A realigned stack of serial section electron micrographs reconstructs a volume of neuropil from the hippocampus. 

References:

• Spacek J (1971) Three-dimensional reconstructions of astroglia and oligodendroglia cells. Z Zellforsch Mikrosk Anat. 112:430-442. 
• Spacek J, Lieberman AR (1974) Three-dimensional reconstruction in electron microscopy of the central nervous system. Sbor.ved. praci Hradec Kralove 17:203-222.     
• Spacek J, Hartmann M (1983) Three-dimensional analysis of dendritic spines. I. Quantitative observations related to dendritic spine and synaptic morphology in cerebral and cerebellar cortices. Anat. Embryol. 167:289-310. 
• Harris KM, Stevens JK (1988) Study of dendritic spines by serial electron microscopy and three-dimensional reconstructions. In: Intrinsic determinants of neuronal form and function. Neurology and Neurobiology Volume 37 (Lasek RJ, Black MM eds), pp 179-199. New York: Alan R. Liss. (PDF)                            
• Harris KM (1994) Serial electron microscopy as an alternative or complement to confocal microscopy for the study of synapses and dendritic spines in the central nervous system. In: Three-dimensional confocal microscopy: volume investigation of biological specimens (Stevens JK, Mills LR, Trogadis JE eds), pp 421-445. New York: Academic Press, Inc. (PDF) 
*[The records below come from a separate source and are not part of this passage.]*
-- ==== Sys2Proof/Machine/Crypto.lean ====
section
/-! DEFINITION. The functions the manual takes from public standards (R193, R351-R357, R360, R364): SHAKE256 (FIPS 202),
KMAC256 (SP 800-185), AES-256 (FIPS 197) in Galois/Counter Mode (SP 800-38D) and in XTS mode (IEEE 1619). -/

namespace Sys2Proof.Machine

/-! ## Keccak: the lanes of the state stand in a list, lane (x, y) at x + 5y -/

/-- n bits of the shift register that the round constants are drawn from, from contents r on. -/
def kTaps (r : Nat) : Nat → List Nat
  | 0 => []
  | n + 1 => r % 2 :: kTaps (if 128 ≤ r then Nat.xor (2 * r) 0x171 else 2 * r) n
/-- A round constant of the seven bits drawn for it: the j-th stands at 2^j - 1. -/
def kIota (bits : List Nat) : Word :=
  BitVec.ofNat 64 (bits.zipIdx.map fun e => e.1 * 2 ^ (2 ^ e.2 - 1)).sum
def kIotas : List Word :=
  let taps := kTaps 1 168
  (List.range 24).map fun n => kIota ((taps.drop (7 * n)).take 7)
/-- The walk over the lanes other than (0, 0) from its t-th place (x, y) on: each goes to its successor, rotated by the triangular
number of its place. -/
def kWalk (x y t : Nat) : Nat → List (Nat × Nat × Nat)
  | 0 => []
  | n + 1 =>
    let z := (2 * x + 3 * y) % 5
    (x + 5 * y, y + 5 * z, (t + 1) * (t + 2) / 2 % 64) :: kWalk y z (t + 1) n
/-- Parity of column x. -/
def kParity (s : List Word) (x : Nat) : Word := ([0, 5, 10, 15, 20].map fun y => s[x % 5 + y]?.getD 0).foldl (· ^^^ ·) 0
/-- Each lane takes the parities of its two neighbouring columns. -/
def kTheta (s : List Word) : List Word :=
  s.zipIdx.map fun e => e.1 ^^^ kParity s (e.2 + 4) ^^^ (kParity s (e.2 + 1)).rotateLeft 1
/-- Lanes rotated and moved along the walk. -/
def kMove (s : List Word) : List Word :=
  (kWalk 1 0 0 24).foldl (fun m e => lset m e.2.1 ((s[e.1]?.getD 0).rotateLeft e.2.2)) s
/-- A row of five lanes, each with the product of the two after it. -/
def kRow (r : List Word) : List Word :=
  r.zipIdx.map fun e => e.1 ^^^ (~~~ (r[(e.2 + 1) % 5]?.getD 0) &&& r[(e.2 + 2) % 5]?.getD 0)
def kRound (s : List Word) (k : Word) : List Word :=
  let m := kMove (kTheta s)
  match ((List.range 5).map fun y => kRow ((m.drop (5 * y)).take 5)).flatten with
  | [] => []
  | w :: r => (w ^^^ k) :: r
def keccakF (s : List Word) : List Word := kIotas.foldl kRound s

/-- Rate in bytes of a capacity of 512 bits. -/
def kRate : Nat := 136
/-- Bytes in pieces of n, fuel bounding their number. -/
def chunks (n : Nat) : Nat → List Byte → List (List Byte)
  | 0, _ => []
  | fuel + 1, l => if l.isEmpty then [] else l.take n :: chunks n fuel (l.drop n)
/-- Absorb whole blocks. -/
def kAbsorb (a : List Word) (blocks : List (List Byte)) : List Word :=
  blocks.foldl (fun a b => keccakF ((List.range 25).map fun i =>
    (a[i]?.getD 0) ^^^ if i < 17 then BitVec.ofNat 64 (ofBytes ((b.drop (8 * i)).take 8)) else 0)) a
/-- Squeeze k blocks. -/
def kSqueeze (a : List Word) : Nat → List Byte
  | 0 => []
  | k + 1 => ((a.take 17).map fun w => toBytes 8 w.toNat).flatten ++ kSqueeze (keccakF a) k
/-- The sponge with a domain suffix, n bytes out. -/
def sponge (suffix : Nat) (m : List Byte) (n : Nat) : List Byte :=
  let k := kRate - m.length % kRate
  let pad : List Byte := if k = 1 then [BitVec.ofNat 8 (suffix + 128)]
    else BitVec.ofNat 8 suffix :: List.replicate (k - 2) 0 ++ [128]
  let m := m ++ pad
  (kSqueeze (kAbsorb (List.replicate 25 0) (chunks kRate (m.length / kRate) m)) (n / kRate + 1)).take n
/-- SHAKE256 to n bytes. -/
def shake256 (m : List Byte) (n : Nat) : List Byte := sponge 0x1F m n

/-- The bytes of a number, highest first, at least one. -/
def beBytes (x : Nat) : List Byte :=
  let n := if x = 0 then 1 else (Nat.log2 x) / 8 + 1
  (toBytes n x).reverse
def leftEncode (x : Nat) : List Byte := let b := beBytes x; BitVec.ofNat 8 b.length :: b
def rightEncode (x : Nat) : List Byte := let b := beBytes x; b ++ [BitVec.ofNat 8 b.length]
def encodeString (s : List Byte) : List Byte := leftEncode (8 * s.length) ++ s
def bytepad (x : List Byte) (w : Nat) : List Byte :=
  let z := leftEncode w ++ x
  z ++ List.replicate ((w - z.length % w) % w) 0
/-- The bytes of an ASCII text. -/
def ascii (s : String) : List Byte := s.toList.map fun c => BitVec.ofNat 8 c.toNat
/-- KMAC256 with key, message, n bytes of output and customisation string. -/
def kmac256 (key m : List Byte) (n : Nat) (custom : List Byte) : List Byte :=
  sponge 0x04 (bytepad (encodeString (ascii "KMAC") ++ encodeString custom) kRate ++ bytepad (encodeString key) kRate ++ m ++
    rightEncode (8 * n)) n

/-! ## AES-256-GCM -/

/-- Doubling in GF(2^8). -/
def gfDouble (x : Byte) : Byte := if x.msb then (x <<< 1) ^^^ 0x1B else x <<< 1
/-- Product in GF(2^8), k bits of the second factor left. -/
def gfMul (a : Byte) (b : Nat) : Nat → Byte
  | 0 => 0
  | k + 1 => (if b % 2 = 1 then a else 0) ^^^ gfMul (gfDouble a) (b / 2) k
def gfMul8 (a b : Byte) : Byte := gfMul a b.toNat 8
/-- x^254, the inverse, with 0 for 0. -/
def gfInv (x : Byte) : Byte :=
  let x2 := gfMul8 x x
  let x3 := gfMul8 x2 x
  let x6 := gfMul8 x3 x3
  let x12 := gfMul8 x6 x6
  let x15 := gfMul8 x12 x3
  let x30 := gfMul8 x15 x15
  let x60 := gfMul8 x30 x30
  let x120 := gfMul8 x60 x60
  let x126 := gfMul8 x120 x6
  let x127 := gfMul8 x126 x
  gfMul8 x127 x127
/-- The S-box. -/
def aesSbox (x : Byte) : Byte :=
  let y := gfInv x
  y ^^^ y.rotateLeft 1 ^^^ y.rotateLeft 2 ^^^ y.rotateLeft 3 ^^^ y.rotateLeft 4 ^^^ 0x63
/-- Words of the key schedule, latest first, from the n-th on. -/
def aesSchedule (rc : Byte) (n : Nat) (w : List (List Byte)) : Nat → List (List Byte)
  | 0 => w
  | k + 1 =>
    let prev := w.headD []
    let old := w[7]?.getD []
    let t := if n % 8 = 0 then
        let r := (prev.drop 1 ++ prev.take 1).map aesSbox
        (r.headD 0 ^^^ rc) :: r.drop 1
      else if n % 8 = 4 then prev.map aesSbox
      else prev
    aesSchedule (if n % 8 = 0 then gfDouble rc else rc) (n + 1) ((old.zipWith (· ^^^ ·) t) :: w) k
/-- The fifteen round keys of a 32-byte key. -/
def aesKeys (key : List Byte) : List (List Byte) :=
  let w0 := (chunks 4 8 key).reverse
  let ws := (aesSchedule 1 8 w0 52).reverse
  (List.range 15).map fun r => ((ws.drop (4 * r)).take 4).flatten
def xorBytes (a b : List Byte) : List Byte := a.zipWith (· ^^^ ·) b
def aesShift (s : List Byte) : List Byte := (List.range 16).map fun i => s[(i + 4 * (i % 4)) % 16]?.getD 0
def aesMix (s : List Byte) : List Byte := ((chunks 4 4 s).map fun col =>
  (List.range 4).map fun i =>
    let g (k : Nat) : Byte := col[(i + k) % 4]?.getD 0
    gfDouble (g 0) ^^^ (gfDouble (g 1) ^^^ g 1) ^^^ g 2 ^^^ g 3).flatten
/-- Encrypt one block. -/
def aesEncrypt (keys : List (List Byte)) (b : List Byte) : List Byte :=
  let s := xorBytes b (keys.headD [])
  let s := ((keys.drop 1).take 13).foldl (fun s k => xorBytes (aesMix (aesShift (s.map aesSbox))) k) s
  xorBytes (aesShift (s.map aesSbox)) (keys[14]?.getD [])

/-- A block as a number, its first byte highest. -/
def beNat (b : List Byte) : Nat := ofBytes b.reverse
def beBlock (x : Nat) : List Byte := (toBytes 16 x).reverse
/-- Product in GF(2^128) as GHASH has it: bit 127 is the coefficient of 1. -/
def ghMul (x y : Nat) : Nat :=
  ((List.range 128).foldl (fun (acc : Nat × Nat) i =>
    let z := if nbit x (127 - i) then Nat.xor acc.1 acc.2 else acc.1
    let v := if acc.2 % 2 = 1 then Nat.xor (acc.2 / 2) (0xE1 * 2 ^ 120) else acc.2 / 2
    (z, v)) (0, y)).1
/-- Pad to whole blocks with zeros. -/
def pad16 (b : List Byte) : List Byte := b ++ List.replicate ((16 - b.length % 16) % 16) 0
def ghash (h : Nat) (m : List Byte) : Nat :=
  (chunks 16 (m.length / 16) m).foldl (fun y b => ghMul (Nat.xor y (beNat b)) h) 0
/-- Counter mode from a counter block on. -/
def aesCtr (keys : List (List Byte)) (nonce : List Byte) (c : Nat) : List (List Byte) → List Byte
  | [] => []
  | b :: r => xorBytes b (aesEncrypt keys (nonce ++ (toBytes 4 c).reverse)) ++ aesCtr keys nonce (c + 1) r
/-- The GCM tag over additional data and ciphertext, under a 12-byte nonce. -/
def gcmTag (keys : List (List Byte)) (nonce aad ct : List Byte) : List Byte :=
  let h := beNat (aesEncrypt keys (List.replicate 16 0))
  let y := ghash h (pad16 aad ++ pad16 ct ++ beBlock (8 * aad.length * 2 ^ 64 + 8 * ct.length))
  xorBytes (beBlock y) (aesEncrypt keys (nonce ++ [0, 0, 0, 1]))
/-- AES-256-GCM encryption: ciphertext and tag. -/
def gcmSeal (key nonce aad pt : List Byte) : List Byte × List Byte :=
  let keys := aesKeys key
  let ct := aesCtr keys nonce 2 (chunks 16 (pt.length / 16 + 1) pt)
  (ct, gcmTag keys nonce aad ct)
/-- AES-256-GCM decryption, none where the tag fails. -/
def gcmOpen (key nonce aad ct tag : List Byte) : Option (List Byte) :=
  let keys := aesKeys key
  if gcmTag keys nonce aad ct = tag then some (aesCtr keys nonce 2 (chunks 16 (ct.length / 16 + 1) ct)) else none

/-! ## AES-256-XTS -/

/-- A tweak times x in GF(2^128), its first byte lowest. -/
def xtsNext (x : Nat) : Nat := let y := 2 * x % 2 ^ 128; if nbit x 127 then Nat.xor y 0x87 else y
/-- Encrypt blocks under tweak x and its successors. -/
def xtsBlocks (keys : List (List Byte)) (x : Nat) : List (List Byte) → List Byte
  | [] => []
  | b :: r => xorBytes (aesEncrypt keys (xorBytes b (toBytes 16 x))) (toBytes 16 x) ++ xtsBlocks keys (xtsNext x) r
/-- AES-256-XTS encryption of a data unit of whole blocks with a sequence number, under two keys of 32 bytes. -/
def xtsEncrypt (key : List Byte) (unit : Nat) (pt : List Byte) : List Byte :=
  let x := ofBytes (aesEncrypt (aesKeys ((key.drop 32).take 32)) (toBytes 16 unit))
  xtsBlocks (aesKeys (key.take 32)) x (chunks 16 (pt.length / 16) pt)

end Sys2Proof.Machine
end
• Fiala JC, Harris KM (2001) Extending unbiased stereology of brain ultrastructure to three-dimensional volumes. Journal of the American Medical Informatics Association. 8(1):1-16. (PDF) 
• Fiala JC, Harris KM (2002) Computer-based alignment and reconstruction of serial sections. Microscopy and Analysis. USA Edition. 52:5-7. (PDF) 
• Fiala JC (2002) Three-dimensional structure of synapses in the brain and on the web. Proceedings of the 2002 International Joint Conference on Neural Networks, May 12-17, Honolulu, Hawaii, pp. 1-4.